**Instructions to follow:** Would you please repeat the material exactly, from the first line to the last?

*** Data for this exercise

-- ==== Sys2Proof/Laws/State.lean ====
section
/-! SUPPORT. One lemma for each field that a basic update of State leaves as it is, and for what it sets. -/

namespace Sys2Proof.Machine

/-! setCrane -/

@[simp] theorem setCrane_bins (a : Aisle) (c : CraneRec) (s : State) : (setCrane a c s).bins = s.bins := rfl
@[simp] theorem setCrane_slots (a : Aisle) (c : CraneRec) (s : State) : (setCrane a c s).slots = s.slots := rfl
@[simp] theorem setCrane_visits (a : Aisle) (c : CraneRec) (s : State) : (setCrane a c s).visits = s.visits := rfl
@[simp] theorem setCrane_withdrawals (a : Aisle) (c : CraneRec) (s : State) : (setCrane a c s).withdrawals = s.withdrawals := rfl
@[simp] theorem setCrane_recordCount (a : Aisle) (c : CraneRec) (s : State) : (setCrane a c s).recordCount = s.recordCount := rfl
@[simp] theorem setCrane_pendingLends (a : Aisle) (c : CraneRec) (s : State) : (setCrane a c s).pendingLends = s.pendingLends := rfl
@[simp] theorem setCrane_protection (a : Aisle) (c : CraneRec) (s : State) : (setCrane a c s).protection = s.protection := rfl
@[simp] theorem setCrane_day (a : Aisle) (c : CraneRec) (s : State) : (setCrane a c s).day = s.day := rfl
@[simp] theorem setCrane_mode (a : Aisle) (c : CraneRec) (s : State) : (setCrane a c s).mode = s.mode := rfl
@[simp] theorem setCrane_params (a : Aisle) (c : CraneRec) (s : State) : (setCrane a c s).params = s.params := rfl
@[simp] theorem setCrane_forkMarks (a : Aisle) (c : CraneRec) (s : State) : (setCrane a c s).forkMarks = s.forkMarks := rfl
@[simp] theorem setCrane_crossingMarks (a : Aisle) (c : CraneRec) (s : State) : (setCrane a c s).crossingMarks = s.crossingMarks := rfl
@[simp] theorem setCrane_aisles (a : Aisle) (c : CraneRec) (s : State) : (setCrane a c s).aisles = s.aisles := rfl
@[simp] theorem setCrane_stations (a : Aisle) (c : CraneRec) (s : State) : (setCrane a c s).stations = s.stations := rfl
@[simp] theorem setCrane_zones (a : Aisle) (c : CraneRec) (s : State) : (setCrane a c s).zones = s.zones := rfl
@[simp] theorem setCrane_inputs (a : Aisle) (c : CraneRec) (s : State) : (setCrane a c s).inputs = s.inputs := rfl
@[simp] theorem setCrane_chanQ (a : Aisle) (c : CraneRec) (s : State) : (setCrane a c s).chanQ = s.chanQ := rfl
@[simp] theorem setCrane_chanP (a : Aisle) (c : CraneRec) (s : State) : (setCrane a c s).chanP = s.chanP := rfl
@[simp] theorem setCrane_search (a : Aisle) (c : CraneRec) (s : State) : (setCrane a c s).search = s.search := rfl
@[simp] theorem setCrane_link (a : Aisle) (c : CraneRec) (s : State) : (setCrane a c s).link = s.link := rfl
@[simp] theorem setCrane_time (a : Aisle) (c : CraneRec) (s : State) : (setCrane a c s).time = s.time := rfl
@[simp] theorem setCrane_resets (a : Aisle) (c : CraneRec) (s : State) : (setCrane a c s).resets = s.resets := rfl
@[simp] theorem setCrane_sent (a : Aisle) (c : CraneRec) (s : State) : (setCrane a c s).sent = s.sent := rfl
@[simp] theorem setCrane_pending (a : Aisle) (c : CraneRec) (s : State) : (setCrane a c s).pending = s.pending := rfl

******

**Expected answer:**
-- ==== Sys2Proof/Laws/State.lean ====
section
/-! SUPPORT. One lemma for each field that a basic update of State leaves as it is, and for what it sets. -/

namespace Sys2Proof.Machine

/-! setCrane -/

@[simp] theorem setCrane_bins (a : Aisle) (c : CraneRec) (s : State) : (setCrane a c s).bins = s.bins := rfl
@[simp] theorem setCrane_slots (a : Aisle) (c : CraneRec) (s : State) : (setCrane a c s).slots = s.slots := rfl
@[simp] theorem setCrane_visits (a : Aisle) (c : CraneRec) (s : State) : (setCrane a c s).visits = s.visits := rfl
@[simp] theorem setCrane_withdrawals (a : Aisle) (c : CraneRec) (s : State) : (setCrane a c s).withdrawals = s.withdrawals := rfl
@[simp] theorem setCrane_recordCount (a : Aisle) (c : CraneRec) (s : State) : (setCrane a c s).recordCount = s.recordCount := rfl
@[simp] theorem setCrane_pendingLends (a : Aisle) (c : CraneRec) (s : State) : (setCrane a c s).pendingLends = s.pendingLends := rfl
@[simp] theorem setCrane_protection (a : Aisle) (c : CraneRec) (s : State) : (setCrane a c s).protection = s.protection := rfl
@[simp] theorem setCrane_day (a : Aisle) (c : CraneRec) (s : State) : (setCrane a c s).day = s.day := rfl
@[simp] theorem setCrane_mode (a : Aisle) (c : CraneRec) (s : State) : (setCrane a c s).mode = s.mode := rfl
@[simp] theorem setCrane_params (a : Aisle) (c : CraneRec) (s : State) : (setCrane a c s).params = s.params := rfl
@[simp] theorem setCrane_forkMarks (a : Aisle) (c : CraneRec) (s : State) : (setCrane a c s).forkMarks = s.forkMarks := rfl
@[simp] theorem setCrane_crossingMarks (a : Aisle) (c : CraneRec) (s : State) : (setCrane a c s).crossingMarks = s.crossingMarks := rfl
@[simp] theorem setCrane_aisles (a : Aisle) (c : CraneRec) (s : State) : (setCrane a c s).aisles = s.aisles := rfl
@[simp] theorem setCrane_stations (a : Aisle) (c : CraneRec) (s : State) : (setCrane a c s).stations = s.stations := rfl
@[simp] theorem setCrane_zones (a : Aisle) (c : CraneRec) (s : State) : (setCrane a c s).zones = s.zones := rfl
@[simp] theorem setCrane_inputs (a : Aisle) (c : CraneRec) (s : State) : (setCrane a c s).inputs = s.inputs := rfl
@[simp] theorem setCrane_chanQ (a : Aisle) (c : CraneRec) (s : State) : (setCrane a c s).chanQ = s.chanQ := rfl
@[simp] theorem setCrane_chanP (a : Aisle) (c : CraneRec) (s : State) : (setCrane a c s).chanP = s.chanP := rfl
@[simp] theorem setCrane_search (a : Aisle) (c : CraneRec) (s : State) : (setCrane a c s).search = s.search := rfl
@[simp] theorem setCrane_link (a : Aisle) (c : CraneRec) (s : State) : (setCrane a c s).link = s.link := rfl
@[simp] theorem setCrane_time (a : Aisle) (c : CraneRec) (s : State) : (setCrane a c s).time = s.time := rfl
@[simp] theorem setCrane_resets (a : Aisle) (c : CraneRec) (s : State) : (setCrane a c s).resets = s.resets := rfl
@[simp] theorem setCrane_sent (a : Aisle) (c : CraneRec) (s : State) : (setCrane a c s).sent = s.sent := rfl
@[simp] theorem setCrane_pending (a : Aisle) (c : CraneRec) (s : State) : (setCrane a c s).pending = s.pending := rfl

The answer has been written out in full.